Take every line from the listing below that contains "ringRegs".

- **DATASET EXTRACT**:
- - - - -

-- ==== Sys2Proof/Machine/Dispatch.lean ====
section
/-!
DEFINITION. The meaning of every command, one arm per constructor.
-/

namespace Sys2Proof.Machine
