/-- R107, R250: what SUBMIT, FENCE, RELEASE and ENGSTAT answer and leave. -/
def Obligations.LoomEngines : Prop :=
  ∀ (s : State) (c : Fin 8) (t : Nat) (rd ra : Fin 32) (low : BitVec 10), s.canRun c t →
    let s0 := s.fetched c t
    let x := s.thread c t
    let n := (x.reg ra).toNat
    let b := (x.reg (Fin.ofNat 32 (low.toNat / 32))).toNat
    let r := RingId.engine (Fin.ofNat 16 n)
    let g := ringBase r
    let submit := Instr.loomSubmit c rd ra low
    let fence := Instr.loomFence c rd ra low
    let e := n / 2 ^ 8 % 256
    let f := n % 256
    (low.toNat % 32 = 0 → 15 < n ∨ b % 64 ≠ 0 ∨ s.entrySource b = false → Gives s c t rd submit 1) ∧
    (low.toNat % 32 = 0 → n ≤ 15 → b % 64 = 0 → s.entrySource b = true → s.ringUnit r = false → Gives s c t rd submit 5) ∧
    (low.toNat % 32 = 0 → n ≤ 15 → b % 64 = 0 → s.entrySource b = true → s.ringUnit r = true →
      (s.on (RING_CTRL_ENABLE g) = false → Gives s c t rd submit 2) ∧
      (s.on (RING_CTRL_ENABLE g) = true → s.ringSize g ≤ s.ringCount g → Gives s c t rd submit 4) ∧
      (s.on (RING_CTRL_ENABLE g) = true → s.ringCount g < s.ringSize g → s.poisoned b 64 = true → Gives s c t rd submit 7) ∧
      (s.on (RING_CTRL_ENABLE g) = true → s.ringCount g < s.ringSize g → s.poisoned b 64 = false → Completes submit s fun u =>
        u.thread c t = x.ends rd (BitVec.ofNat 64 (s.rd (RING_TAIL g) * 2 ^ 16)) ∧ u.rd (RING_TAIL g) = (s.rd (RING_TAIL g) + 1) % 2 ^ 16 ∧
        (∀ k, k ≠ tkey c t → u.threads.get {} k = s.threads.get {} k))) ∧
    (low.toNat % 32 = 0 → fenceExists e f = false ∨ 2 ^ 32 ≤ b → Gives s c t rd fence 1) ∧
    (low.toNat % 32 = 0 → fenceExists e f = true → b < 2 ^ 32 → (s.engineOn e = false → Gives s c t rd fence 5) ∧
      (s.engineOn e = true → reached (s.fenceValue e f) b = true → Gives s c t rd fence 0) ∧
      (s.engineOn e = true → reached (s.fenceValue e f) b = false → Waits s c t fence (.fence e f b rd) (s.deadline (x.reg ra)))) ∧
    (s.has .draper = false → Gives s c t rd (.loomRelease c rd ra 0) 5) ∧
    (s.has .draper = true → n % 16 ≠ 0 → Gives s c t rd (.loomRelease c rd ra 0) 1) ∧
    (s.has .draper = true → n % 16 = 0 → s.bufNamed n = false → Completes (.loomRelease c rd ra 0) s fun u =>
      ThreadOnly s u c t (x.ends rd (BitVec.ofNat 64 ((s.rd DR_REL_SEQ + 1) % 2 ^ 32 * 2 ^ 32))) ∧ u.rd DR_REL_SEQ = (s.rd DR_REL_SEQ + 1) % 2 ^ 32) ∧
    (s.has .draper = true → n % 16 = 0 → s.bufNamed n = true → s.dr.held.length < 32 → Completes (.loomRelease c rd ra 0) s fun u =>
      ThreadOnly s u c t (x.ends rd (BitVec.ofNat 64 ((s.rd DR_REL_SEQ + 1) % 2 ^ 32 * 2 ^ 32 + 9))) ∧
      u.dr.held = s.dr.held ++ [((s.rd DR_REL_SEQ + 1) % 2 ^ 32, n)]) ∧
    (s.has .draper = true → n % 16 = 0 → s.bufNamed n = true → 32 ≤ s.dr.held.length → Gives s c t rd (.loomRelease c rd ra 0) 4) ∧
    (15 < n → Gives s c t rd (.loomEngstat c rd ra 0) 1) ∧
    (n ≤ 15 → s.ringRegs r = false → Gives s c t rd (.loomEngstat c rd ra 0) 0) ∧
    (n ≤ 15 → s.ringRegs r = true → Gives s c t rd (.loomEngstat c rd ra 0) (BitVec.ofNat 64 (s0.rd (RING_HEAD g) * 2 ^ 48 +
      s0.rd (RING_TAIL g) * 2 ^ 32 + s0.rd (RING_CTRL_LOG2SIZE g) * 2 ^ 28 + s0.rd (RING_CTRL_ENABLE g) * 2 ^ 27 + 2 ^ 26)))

- - - - -

- **ANSWER TO THE EXERCISE**:
    (n ≤ 15 → s.ringRegs r = false → Gives s c t rd (.loomEngstat c rd ra 0) 0) ∧
    (n ≤ 15 → s.ringRegs r = true → Gives s c t rd (.loomEngstat c rd ra 0) (BitVec.ofNat 64 (s0.rd (RING_HEAD g) * 2 ^ 48 +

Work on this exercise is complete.